Сколько там стоит эта статуэтка? Не антиквариат же, в самом деле.
— Уберите деньги, деньгами вы не поможете! — Он таращил на меня свои косящие глаза и за малым не рыдал. — Вы знаете, какой это был кот? Я его дарил… своим приятелям. Он оживал ночью, прыгал к ним на подушку, поддевал им веки когтями и крал сны.
Что?.. Крал сны? Я мысленно покрутил пальцем у виска и проговорил, стараясь звучать не очень язвительно:
— Что ж, раз деньгами горю не поможешь, примите мои соболезнования.
Ей-богу, если бы у меня на голове была бейсболка, я бы её снял — настолько скорбным выглядел Будочник.
— Одно хорошо: ваши приятели теперь могут спать спокойно.
Будочник, нехорошо оскалясь, посмотрел на меня в упор:
— Не беспокойтесь, давно уже спят.
Ох, каким подвохом повеяло от его взгляда и ухмылки! Он шутит, сказал я себе. «Не психуй, он не то имеет в виду!». И все же я подался вперёд, и несколько секунд мы смотрели друг другу в глаза: я — с подозрением, он — с нескрываемым торжеством. Несмотря на попытки убедить себя в нормальности происходящего, я чуял в нём второе дно, покрытое гнилым илом.
Эва не заблудилась. Эва не дошла до дальнего пляжа. Вышла ли она из этой будки?
Я завёл руку за спину, нащупал в кармане складной нож и спросил Будочника в лоб, есть ли здесь подсобные помещения. Он, похоже, не ожидал такого вопроса, потому что недавнее торжество сменилось недоумением, но ответил, что я могу осмотреть тут всё, даже его машину, если у меня есть какие-то сомнения на его счёт.
Да, в будке обнаружился кухонный закуток с плохо вымытой раковиной и обшарпанной микроволновкой — но спрятать в нём можно было разве что кошку. Потом мы вышли через заднюю дверь к машине Будочника, и он просто отдал мне ключи. Я уже понимал, что и там ничего не найду, но всё же проверил. На засаленной обивке кресел не было светлых волос Эвы, в салоне не пахло её духами.
— Осматривайте сколько душе угодно, молодой человек, — в голосе Будочника прозвучали высокомерные нотки. Он сплюнул и залез указательным пальцем в рот, выковыривая что-то между зубами. — Но, уверяю вас, вашей жены тут нет. Она ушла. Вы только мешаете… — Будочник запнулся.
— Только мешаете мне работать.
Видимо, он сам понимал абсурдность своей фразы — вокруг, кроме нас двоих, не было ни одной живой души.

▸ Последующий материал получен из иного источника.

/-- The effect of NVM_BUSY_CLEAR: the program under way, or the erase that runs, is no longer busy. -/
def State.busyClear (s : State) (r : NvmRes) : State :=
  let runs : Option Erase := s.ldr.erase.filter fun e => !e.susp
  match s.txJob with
  | some j =>
    let s' := s.endTx
    let k := { j with at_ := max j.at_ (s.unit 2) }
    match j.steps with
    | .prog a d :: _ => s'.progDone k a d r
    | .entry d :: _ => s'.entryDone k d r
    | _ => s
  | none => match runs with
    | some e => s.eraseDone e r
    | none => s

/-- NVM_BUSY_CLEAR (R246). -/
def execNvmBusyClear (r : NvmRes) (s : State) : Out := done s (s.busyClear r)

/-! ## NVM_TIMEOUT (R246, R261, R300) -/

/-- The NVM operation watchdog's report (R300). -/
def State.nvmBite (s : State) : State := s.bite 0x10 fnDevice

/-- Whether a loader command of the steward waits for a job. -/
def NvmJob.isCmd (j : NvmJob) : Bool := match j.use with
  | .nvmRead => true
  | .nvmProg => true
  | .nvmErase => true
  | .retune _ => true
  | _ => false

/-- A program fails TIMEOUT: its sector is newly bad; NVM_PROG ends TIMEOUT (R246, R261). -/
def State.progTimeout (s : State) (j : NvmJob) (a : Nat) (d : List Byte) : State :=
  let x := s.badSect a 3 d
  let s := x.1.nvmBite
  if j.byCmd then (s.dropJob j x.2).ldrDone lTimeout else s.stepDone j j x.2

/-- A program of the port, its transaction ended, fails TIMEOUT. -/
def State.txTimeout (s : State) (j : NvmJob) : State :=
  let s := s.endTx
  let j := { j with at_ := max j.at_ (s.unit 2) }
  match j.steps with
  | .prog a d :: _ => s.progTimeout j a d
  | .entry _ :: _ => ((s.record 0x05 0 3 [wd (s.sectOf (s.badSlot.getD 0)), wd badNone]).nvmBite).stepDone j j []
  | _ => s

/-- An erase, or its suspend, fails TIMEOUT: its sector is newly bad; NVM_ERASE ends TIMEOUT (R246, R261). -/
def State.eraseTimeout (s : State) (e : Erase) : State :=
  let j := s.erasingJob
  let x := (s.modLdr fun l => { l with erase := none }).badErase e.addr
  let s := x.1.nvmBite
  match j with
  | some j => match j.use with
    | .nvmErase => (s.dropJob j x.2).ldrDone lTimeout
    | .release _ => s.dropJob j x.2
    | _ => s.stepDone j j x.2
  | none => s

/-- A read transaction ends TIMEOUT: its command ends TIMEOUT. What NVM_READ then leaves in the loader buffer is not stated
(log 5); a SAVE, a RETUNE and a context step go on as after a failed CRC, a cursor finds nothing. -/
def State.readTimeout (s : State) (j : NvmJob) : State :=
  match j.use with
  | .nvmRead =>
    let r := State.freeWords (cdiv s.ldrLen 4) (s.dropJob j)
    (r.1.fillBuf ((bytesOf r.2).take s.ldrLen)).ldrDone lTimeout
  | .retune _ => (s.dropJob j).ldrDone lTimeout
  | .save _ => (s.dropJob j).ldrDone lTimeout
  | .ctxStep k => (s.dropJob j).ctxRead k []
  | .cursor _ _ _ => s.modLdr fun l => { l with jobs := putJob j (some { j with steps := [], got := [] }) l.jobs }
  | _ => s.dropJob j

/-- The NVM grant limit SNT_WD1.nvmg, in ENG_CLK cycles; 0 disables. -/
def State.nvmLimit (s : State) : Nat := fld (s.reg 0x3014) 16 8 * 2 ^ 20

/-- Whether the NVM grant has been held beyond its limit (R300). -/
def State.nvmHeldLong (s : State) : Bool :=
  decide (s.nvmLimit ≠ 0) && s.ldr.transOn && decide (64 * (s.arb 49).since + s.nvmLimit ≤ s.eng2)

/-- A grant of the NVM port held beyond its limit: NVM_CS_N is raised, and the transaction ends TIMEOUT (R300). -/
def State.grantTimeout (s : State) : State :=
  if s.nvmHeldLong then (match s.txJob with
    | some j => match j.steps with
      | .read _ _ :: _ => s.endTx.nvmBite.readTimeout { j with at_ := max j.at_ (s.unit 2) }
      | _ => s.txTimeout j
    | none => s)
  else s

/-- The header in use, bootstrap settings before one is accepted (R245). -/
def State.header (s : State) : Header := s.ldr.hdr.getD {}

/-- Whether a program has been busy beyond tprog_max, in 10 us at nominal clocks (R246). -/
def State.progLate (s : State) : Bool := decide (s.ldr.transAt + 16000 * s.header.tprog ≤ s.eng2)

/-- The effect of NVM_TIMEOUT: a program, an erase, a suspend or a grant beyond its limit (R246, R300). -/
def State.nvmTimeout (s : State) : State :=
  match s.txJob with
  | some j => match j.steps with
    | .read _ _ :: _ => s.grantTimeout
    | _ => if s.progLate then s.txTimeout j else s.grantTimeout
  | none => match s.ldr.erase with
    | some e =>
      let late := match e.suspAt with
        | some t => e.susp && decide (t + 1600 * s.header.tsusp ≤ s.eng2)
        | none => !e.susp && decide (e.runFrom + 1600000 * s.header.terase ≤ s.eng2)
      if late then s.eraseTimeout e else s
    | none => s

/-- NVM_TIMEOUT (R246). -/
def execNvmTimeout (s : State) : Out := done s s.nvmTimeout

/-- GRANT_WATCHDOG_BITE (R220, R300): on the NVM port the NVM operation watchdog serves instead. -/
def execGrantWatchdogBite (i : ArbInst) (s : State) : Out :=
  done s (match i with
    | .nvm => s.grantTimeout
    | .outbound => s.grantBite 0
    | .sram b => if b < 48 then s.grantBite (b + 1) else s)

/-! ## GRANT_DECISION (R215, R246) -/

/-- A program that the blank check refuses, before its transaction: NVM_PROG ends NONBLANK; for any other the data goes to a spare, where there is one, and
the refused sector is then queued for an erase and its release (R260). -/
def State.refuseProg (s : State) (j : NvmJob) (a : Nat) (d : List Byte) : State :=
  let s := s.bump 0x2460
  if j.byCmd then ((s.record 0x05 0 5 [wd (s.sectOf a), wd badNone]).dropJob j).ldrDone lNonblank
  else
    let p := s.nvmPhys (s.sectOf a)
    let x := s.remapSect a 5 d false
    let s := x.1.stepDone j j x.2
    if x.2.isEmpty then s else s.addJob { req := 0, use := .release p, steps := [.erase p] }

/-- A grant of the NVM port begins the holder's transaction; an erase is issued in it and then runs by itself (R246, R260). -/
def State.beginTrans (s : State) : State :=
  match (s.arb 49).holder.bind s.headJob with
  | some j =>
    let s := s.modLdr fun l => { l with erase := l.erase.map fun e => { e with suspAt := none } }
    let on := fun (place : Option (Nat × Nat)) => s.modLdr fun l => { l with transOn := true, transAt := s.eng2, progBusy := place }
    match j.steps with
    | .erase a :: _ => if s.isNor then s.startErase a else s.stepDone j j []
    | .prog a d :: _ => if s.blankFails a d then s.refuseProg j a d else on (some (s.nvmPhys a, d.length))
    | .entry d :: _ => on (s.badSlot.map fun e => (e, d.length))
    | _ => on none
  | none => s

/-- A decision of the NVM instance, one a unit: the grant it makes begins a transaction (R215, R246). -/
def State.nvmDecide (s : State) : State :=
  let t := s.unit 2
  if t < (s.arb 49).next then s
  else
    let s := s.decideAt 49 t [] false
    let a := s.arb 49
    if s.ldr.transOn = false ∧ a.since = t + 1 ∧ a.holder.isSome then s.beginTrans else s

/-- GRANT_DECISION (R215). -/
def execGrantDecision (i : ArbInst) (wants : BankWants) (s : State) : Out :=
  done s (match i with
    | .outbound => if s.domStill 0 = false then s.decideAt 0 s.eng2 [] false else s
    | .sram b => if b < 48 ∧ s.domStill 0 = false then s.decideAt (b + 1) s.eng2 (wants.reqs.filter (· < 8)) wants.lane else s
    | .nvm => if s.domStill 0 = false ∧ s.domStill 4 = false then s.nvmDecide else s)

/-! ## ERASE_SUSPEND and ERASE_RESUME (R263, R264) -/

/-- Whether some requester's next step could be served were the erase suspended: a read of another sector. -/
def State.readWaits (s : State) : Bool :=
  let s := s.modLdr fun l => { l with erase := l.erase.map fun e => { e with susp := true } }
  (List.range 4).any fun r => match s.headJob r with
    | some j => s.nvmServable j
    | none => false

/-- The effect of ERASE_SUSPEND: 2 ms of run, and a read that waits (R263). -/
def State.suspend (s : State) : State :=
  match s.ldr.erase with
  | some e =>
    if e.susp = false ∧ e.runFrom + 3200000 ≤ s.eng2 ∧ s.readWaits then
      (s.bump 0x2464).modLdr fun l => { l with erase := some { e with susp := true, suspAt := some s.eng2 } }
    else s
  | none => s

/-- ERASE_SUSPEND (R263). -/
def execEraseSuspend (s : State) : Out := done s s.suspend

/-- The effect of ERASE_RESUME: no servable read is left (R263). -/
def State.resumeErase (s : State) : State :=
  match s.ldr.erase with
  | some e =>
    if e.susp ∧ s.ldr.transOn = false ∧ s.readWaits = false then
      s.modLdr fun l => { l with erase := some { e with susp := false, suspAt := none, runFrom := s.eng2 } }
    else s
  | none => s

/-- ERASE_RESUME (R263). -/
def execEraseResume (s : State) : Out := done s s.resumeErase

/-! ## CURSOR_DONE (R320) -/

/-- The effect of CURSOR_DONE: the Groundsheet read of a window's cursor has ended; busy falls and held accesses run (R39,
R320). -/
def State.cursorDone (s : State) (win : Nat) : State :=
  match s.ldr.jobs.find? fun j => j.cursorDone win with
  | some j => match j.use with
    | .cursor _ op _ =>
      let s := s.modLdr fun l => { l with jobs := l.jobs.filter fun x => !x.cursorDone win }
      let s := s.cursorEnd win op (gsRecs j.got)
      s.runHeld .cursor win
    | _ => s
  | none => s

Я всё-таки открыл багажник и не увидел там ничего, кроме автомобильной аптечки и нескольких серых то ли шаров, то ли теннисных мячей.
На всякий случай я попросил у него удостоверение личности, и он протянул мне водительские права. Не возражая, словно принимая моё право на подозрительность. Я сфотографировал и его, и права. Не отвертится, если что.
Но думать о возможных масштабах этого «если что» мне было страшно.
3
Деревянные ворота в основательном заборе, за которым совсем близко, густой стеной, стоял хвойный лес, оказались заперты. Замка я не увидел, поэтому, недолго думая, перелез через забор — и обнаружил с обратной стороны задвинутую щеколду. Да что они тут, все больные, что ли? Кому понадобилось запираться со стороны леса?
Тропка, как Будочник и обещал, начиналась сразу от ворот и уводила в лес. Под его пологом было прохладно, но в глаза и уши лезла навязчивая мошкара. Я снова припустил со всех ног и не сразу понял, что тут не в порядке.
Тихо. В лесу стояла такая тишина, что было слышно, как сыплются на землю сухие иголки. Здесь не пели птицы, в кустах не копошилась мелкая живность, и даже ветер, на дальнем пляже парусом раздувавший кровавую фату леди с оленем, перешёл в мёртвый штиль. Может, ещё и поэтому мне было тяжело дышать. В лесу уже привычно воняло дымом и чем-то ещё — приторно-сладким, тошнотворным.